%%

-- ==== Sys2Proof/Certificates/Slice0/Obligations.lean ====
section
/-!
DEFINITION. The statements for the provers. Each gives the whole next state, as an update of the state before: what it
does not name is unchanged (its frame). The numbers and formulas are the spec's.
-/
namespace Sys2Proof.Spec

open Sys2Proof.Machine

/-! ## The spec's words the statements share -/

/-- A count the timer of `s` takes as it is: `1 <= n < 2^TIMER_W` (44_timer_adapter.md R251). -/
abbrev TimerTakes (s : State) (n : Nat) : Prop := 1 ≤ n ∧ n < 2 ^ s.params.timerW

/-- The duration of ROM entry `a`: `floor(ROM[a] * B / 10000)` (40_timing_table.md R132 to R142). -/
def duration (a : Fin 10) (s : State) : Nat := s.rom[a].toNat * s.clkBasis / 10000

/-- `LOW_TICKS v` (40_timing_table.md R143). -/
def lowFor (v : Bit) (s : State) : Nat := if v then duration 4 s else duration 2 s

/-- `HIGH_TICKS v` (40_timing_table.md R144). -/
def highFor (v : Bit) (s : State) : Nat := if v then duration 5 s else duration 3 s

/-- `s` with the line at a level, the timer armed with a count, and nothing returned. -/
def driven (level : Bit) (n : Nat) (s : State) : State :=
  { s with lineOut := level, tmrArmed := true, tmrCnt := n, ret := .nothing }

/-- `s` with `STATE` at `f`. -/
def goto (f : Fsm) (s : State) : State := { s with state := .named f }

/-- `s` with the cursor moved one bit on (41_cursor.md R163), and nothing returned. -/
def advanced (s : State) : State :=
  if s.bit = 7 then { s with byte := s.byte + 1, bit := 0, ret := .nothing }
  else { s with bit := s.bit + 1, ret := .nothing }

/-- The cursor can move: at the end of a byte `BYTE + 1` is at most 16 (93_implementation_defined.md U19). -/
abbrev CanAdvance (s : State) : Prop := s.bit = 7 → s.byte.val < 16

/-- The value of `ACK` after a sample at which the followers' level is `f` (42_fsm_entry.md R196,
44_timer_adapter.md R260). -/
def ackFor (f : Bit) (s : State) : Bit :=
  if s.msg[0].extractLsb' 0 4 = 15 then s.lineOut && f else !(s.lineOut && f)

/-- `EOM`, the value of the end-of-message bit (41_cursor.md R164). -/
def eomFor (s : State) : Bit := decide (s.bit = 0 ∧ s.byte = s.len)

/-- The duration with which the entry of `f` arms the timer (42_fsm_entry.md R182 to R195); Idle arms nothing. The two
differences are the model's functions, which AckDurationsSubtractTicks states. -/
def entryDuration (f : Fsm) (s : State) : Nat :=
  match f with
  | .idle => 0
  | .freeTime => if s.resends = 0 then duration 6 s else duration 7 s
  | .startLow => duration 0 s
  | .startHigh => duration 1 s
  | .headerInitLow | .headerDestLow | .dataLow => lowFor (curBit s) s
  | .headerInitHigh | .headerDestHigh | .dataHigh => highFor (curBit s) s
  | .eomLow => lowFor (eomFor s) s
  | .eomHigh => highFor (eomFor s) s
  | .ackLow => duration 4 s
  | .ackHigh => ackHighTicks s
  | .ackVerify => ackVerifyTicks s

/-- What the entry of `f` writes beside the timer when the followers' level is `l`: the line, the cursor of StartLow, the
sample of AckVerify (42_fsm_entry.md R182 to R196). -/
def onEntry (f : Fsm) (l : Bit) (s : State) : State :=
  match f with
  | .idle => s
  | .startLow => { s with lineOut := false, byte := 0, bit := 0 }
  | .headerInitLow | .headerDestLow | .dataLow | .eomLow | .ackLow => { s with lineOut := false }
  | .freeTime | .startHigh | .headerInitHigh | .headerDestHigh | .dataHigh | .eomHigh | .ackHigh =>
    { s with lineOut := true }
  | .ackVerify =>
    { s with
      ack := ackFor l s, followers := s.followers.tail, draws := if s.followers = [] then s.draws + 1 else s.draws }

/-- The state that the transition of `f` enters and the registers as that entry finds them (43_fsm_transition.md R213 to
R226); none where it arms no timer or the cursor cannot move. -/
def reached (f : Fsm) (s : State) : Option (Fsm × State) :=
  match f with
  | .idle => none
  | .freeTime => some (.startLow, s)
  | .startLow => some (.startHigh, s)
  | .startHigh => some (.headerInitLow, s)
  | .headerInitLow => some (.headerInitHigh, s)
  | .headerInitHigh =>
    if CanAdvance s then some (if (advanced s).bit = 4 then .headerDestLow else .headerInitLow, advanced s) else none
  | .headerDestLow => some (.headerDestHigh, s)
  | .headerDestHigh =>
    if CanAdvance s then some (if (advanced s).byte = 1 then .eomLow else .headerDestLow, advanced s) else none
  | .eomLow => some (.eomHigh, s)
  | .eomHigh => some (.ackLow, s)
  | .ackLow => some (.ackHigh, s)
  | .ackHigh => some (.ackVerify, s)
  | .ackVerify =>
    if s.ack then if eomFor s then none else some (.dataLow, s)
    else if s.resends.val < 5 then some (.freeTime, { s with resends := s.resends + 1, byte := 0, bit := 0 })
    else none
  | .dataLow => some (.dataHigh, s)
  | .dataHigh =>
    if CanAdvance s then some (if (advanced s).bit = 0 then .eomLow else .dataLow, advanced s) else none

/-- `t` is what the entry of `f` leaves of `s`: the timer armed with the duration where its width holds it, else with
some count of its width (44_timer_adapter.md R251; log 12), and beside it nothing but what the entry writes. -/
def LeftByEntry (f : Fsm) (s t : State) : Prop :=
  ∃ (c : Nat) (l : Bit), c < 2 ^ s.params.timerW ∧
    (entryDuration f s < 2 ^ s.params.timerW → c = entryDuration f s) ∧
    (∀ (g : Bit) (gs : List Bit), s.followers = g :: gs → l = g) ∧
    t = { onEntry f l s with tmrArmed := true, tmrCnt := c, ret := .nothing }

end Sys2Proof.Spec

open Sys2Proof Sys2Proof.Machine Sys2Proof.Spec

/-! ## Encoding -/

/-- Decoding the bytes of a well-formed operation gives it back, with the bytes after it, for every operation and every
operand. The byte form is the model's (log 2). -/
def Obligations.DecodeOfEncodeIsIdentity : Prop :=
  ∀ (i : Instr) (rest : List Byte), i.wellFormed = true → decode (encode i ++ rest) = .ok (i, rest)

/-- What the decoder reads is the encoding of a well-formed operation: no two byte forms give one operation, and no
reserved byte is read. The byte form is the model's (log 2). -/
def Obligations.EncodeOfDecodeIsIdentity : Prop :=
  ∀ (bs rest : List Byte) (i : Instr), decode bs = .ok (i, rest) → bs = encode i ++ rest ∧ i.wellFormed = true

/-- Words written out from the keys of 30_encoding.md R104, one for each format, decode to the operations they stand
for. The format tags and operand bytes are the model's (log 2). -/
def Obligations.KeysOfTheTableDecode : Prop :=
  decodeTableWord 8 0b000 = some .reset ∧
  decodeTableWord 40 0x0000271001 = some (.init 10000) ∧
  decodeTableWord 32 0x01400202 = some (.send [0x40, 0x01]) ∧
  decodeTableWord 8 0b101 = some .tick ∧
  decodeTableWord 8 0b1101100 = some .timeoutAckVerify ∧
  decodeTableWord 8 0b1110001 = some .enterFreeTime ∧
  decodeTableWord 8 0x14 = some .tOneLow ∧
  decodeTableWord 16 0x092f = some (.romRead 9) ∧
  decodeTableWord 8 0b1101111 = none

/-! ## Steps -/

/-- A step runs the operation its inputs decode to, with its bytes taken; inputs that are no operation are refused by
name, with the decoder's reason. That the operations to come are a list of bytes is the model's choice (log 1, log 2). -/
def Obligations.StepRunsTheDecodedOperation : Prop :=
  ∀ s : State,
    (∀ (i : Instr) (rest : List Byte), decode s.inputs = .ok (i, rest) → step s = exec i { s with inputs := rest }) ∧
    (∀ e : DecodeError, s.inputs ≠ [] → decode s.inputs = .error e → step s = .refused (.undecodable e))

/-- An instruction put where the step takes its operation is the one the next step runs, in the state it was put into.
The byte form is the model's (log 2). -/
def Obligations.FetchedWordIsRun : Prop :=
  ∀ (s : State) (nbits w : Nat) (i : Instr), decodeTableWord nbits w = some i →
    step (s.withFetchWord nbits w) = exec i s

/-- With nothing pending from outside a step is a TICK, or the START an accepted SEND has enabled; which of the two is
the environment's choice. That the clock ticks when no operation is pending is the model's choice (log 1, log 3). -/
def Obligations.StepWithoutInputsIsHardware : Prop :=
  ∀ s : State, s.inputs = [] →
    (s.trig = false → step s = exec .tick s) ∧
    (s.trig = true → step s = exec .start { s with draws := s.draws + 1 } ∨
      step s = exec .tick { s with draws := s.draws + 1 })

/-! ## Reset -/

/-- The registers after reset (10_state.md R41). `CLKBASIS`, unspecified there, is left out. -/
def Obligations.ResetValuesOfTheRegisters : Prop :=
  State.reset.state = .named .idle ∧ State.reset.msg = Vector.replicate 16 0 ∧ State.reset.len = 0 ∧
  State.reset.byte = 0 ∧ State.reset.bit = 0 ∧ State.reset.resends = 0 ∧ State.reset.ack = false ∧
  State.reset.inited = false ∧ State.reset.lineOut = true ∧ State.reset.tmrArmed = false ∧
  State.reset.tmrCnt = 0 ∧ State.reset.trig = false ∧ State.reset.pending = 0 ∧ State.reset.faulted = false

/-- RESET completes in every state, a faulted one too, with every register at its reset value and `CLKBASIS` at some
value of its width; it keeps the parameters and the ROM (70_reset_and_hazards.md R350). That these and the environment's
inputs stay as they are is the model's choice (log 23), and that `CLKBASIS` is a free value is log 6. -/
def Obligations.ResetOperationRestoresReset : Prop :=
  ∀ s : State, ∃ b : Nat, b < 2 ^ s.params.basisW ∧ exec .reset s =
    .next { State.reset with
      params := s.params, clkBasis := b, rom := s.rom, inputs := s.inputs, followers := s.followers, draws := s.draws + 1 }

/-! ## The host's operations -/

/-- INIT sets the basis and `INITED` and nothing else; it is refused during a transfer and for a basis that is not
admitted (44_timer_adapter.md R257). -/
def Obligations.InitSetsTheAdmittedBasis : Prop :=
  ∀ (s : State) (b : Nat), s.faulted = false →
    (s.len = 0 → admitted s.params s.rom b = true →
      exec (.init b) s = .next { s with clkBasis := b, inited := true, ret := .nothing }) ∧
    (s.len ≠ 0 → exec (.init b) s = .refused .initDuringTransfer) ∧
    (s.len = 0 → admitted s.params s.rom b = false → exec (.init b) s = .refused .basisNotAdmitted)

/-- Which bases are admitted: clauses (a), (b) and (c) of 40_timing_table.md R147, over the ROM and the widths in use. That
a basis the register cannot hold is none is the model's reading (log 15). -/
def Obligations.AdmissionClauses : Prop :=
  ∀ (p : Params) (rom : Vector Micros 10) (b : Nat),
    let t : Fin 10 → Nat := fun a => rom[a].toNat * b / 10000
    admitted p rom b = true ↔
      b < 2 ^ p.basisW ∧
      ((∀ a : Fin 8, 1 ≤ t (a.castLE (by omega)) ∧ t (a.castLE (by omega)) < 2 ^ p.timerW) ∧
        t 4 < t 9 ∧ t 9 - t 4 < 2 ^ p.timerW ∧ t 9 < t 8 ∧ t 8 - t 9 < 2 ^ p.timerW) ∧
      (t 4 < t 2 ∧ t 3 < t 5) ∧ t 7 < t 6

/-- With the default ROM and widths the admitted bases are exactly 20 to 3579139413; the shape of clause (b) holds from 7
on and fails at 6; clause (c) holds from 1 on (40_timing_table.md R147). The default figures are the spec's general
knowledge (log 7). -/
def Obligations.AdmittedBasesOfTheDefaultRom : Prop :=
  ∀ b : Nat,
    let t : Fin 10 → Nat := fun a => Config.romDefault[a].toNat * b / 10000
    (admitted .defaults Config.romDefault b = true ↔ 20 ≤ b ∧ b ≤ 3579139413) ∧
    (7 ≤ b → t 4 < t 2 ∧ t 3 < t 5) ∧ (b = 6 → t 4 = 0 ∧ t 2 = 0) ∧ (1 ≤ b → t 7 < t 6)

/-- SEND: refused before INIT; `busy` with nothing written while a message is held, whatever the length; `invalid` with
nothing written for a length outside 1 to 16; else the copy of the bytes, the length and the trigger, the bytes past the
message kept (44_timer_adapter.md R256). -/
def Obligations.SendAdmitsCopiesAndTriggers : Prop :=
  ∀ (s : State) (bytes : List Byte), s.faulted = false →
    (s.inited = false → exec (.send bytes) s = .refused .notInitialised) ∧
    (s.inited = true → s.len ≠ 0 → exec (.send bytes) s = .next { s with ret := .send .busy }) ∧
    (s.inited = true → s.len = 0 → (bytes.length = 0 ∨ 16 < bytes.length) →
      exec (.send bytes) s = .next { s with ret := .send .invalid }) ∧
    (s.inited = true → s.len = 0 → 1 ≤ bytes.length → bytes.length ≤ 16 →
      ∃ m : Vector Byte 16,
        exec (.send bytes) s =
          .next { s with msg := m, len := Fin.ofNat 17 bytes.length, trig := true, ret := .send .accepted } ∧
        ∀ (j : Nat) (hj : j < 16), m[j] = if h : j < bytes.length then bytes[j] else s.msg[j])

/-- POLL returns the flag word and clears it in one step, in every state of the FSM, before or after INIT; `evt_avail`
is then low and the next POLL returns 0 (45_result_notifier.md R282). The premise is 10_state.md R38: while `FAULTED` is
set no step is enabled. -/
def Obligations.PollReturnsAndClears : Prop :=
  ∀ s : State, s.faulted = false →
    exec .poll s = .next { s with pending := 0, ret := .word s.pending } ∧
    evtAvail { s with pending := 0, ret := .word s.pending } = false ∧
    exec .poll { s with pending := 0, ret := .word s.pending } = .next { s with pending := 0, ret := .word 0 }

/-! ## The hardware's events -/

/-- START disarms the trigger and, from Idle with a message, starts a new transfer in FreeTime with the new-initiator
free time; otherwise it has only disarmed it; with no trigger it is not enabled (44_timer_adapter.md R255). That a
START that is not enabled is refused is log 11. -/
def Obligations.StartBeginsTheTransfer : Prop :=
  ∀ (s : State) (f : Fsm), s.faulted = false → s.state = .named f →
    (s.trig = true → f = .idle → s.len ≠ 0 → TimerTakes s (duration 6 s) →
      exec .start s = .next (driven true (duration 6 s)
        (goto .freeTime { s with trig := false, resends := 0, byte := 0, bit := 0 }))) ∧
    (s.trig = true → f ≠ .idle ∨ s.len = 0 → exec .start s = .next { s with trig := false, ret := .nothing }) ∧
    (s.trig = false → exec .start s = .refused .startNotEnabled)

/-- A TICK does nothing while the timer is disarmed and counts an armed timer down (44_timer_adapter.md R253). -/
def Obligations.TickCountsDown : Prop :=
  ∀ s : State, s.faulted = false →
    (s.tmrArmed = false → exec .tick s = .next { s with ret := .nothing }) ∧
    (s.tmrArmed = true → 2 ≤ s.tmrCnt →
      exec .tick s = .next { s with tmrCnt := s.tmrCnt - 1, ret := .nothing })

%%

● **Work required**:
Whenever a line above has the word "operations" in it, copy that line.

● **Problem solution**:
/-- Words written out from the keys of 30_encoding.md R104, one for each format, decode to the operations they stand
name, with the decoder's reason. That the operations to come are a list of bytes is the model's choice (log 1, log 2). -/
/-! ## The host's operations -/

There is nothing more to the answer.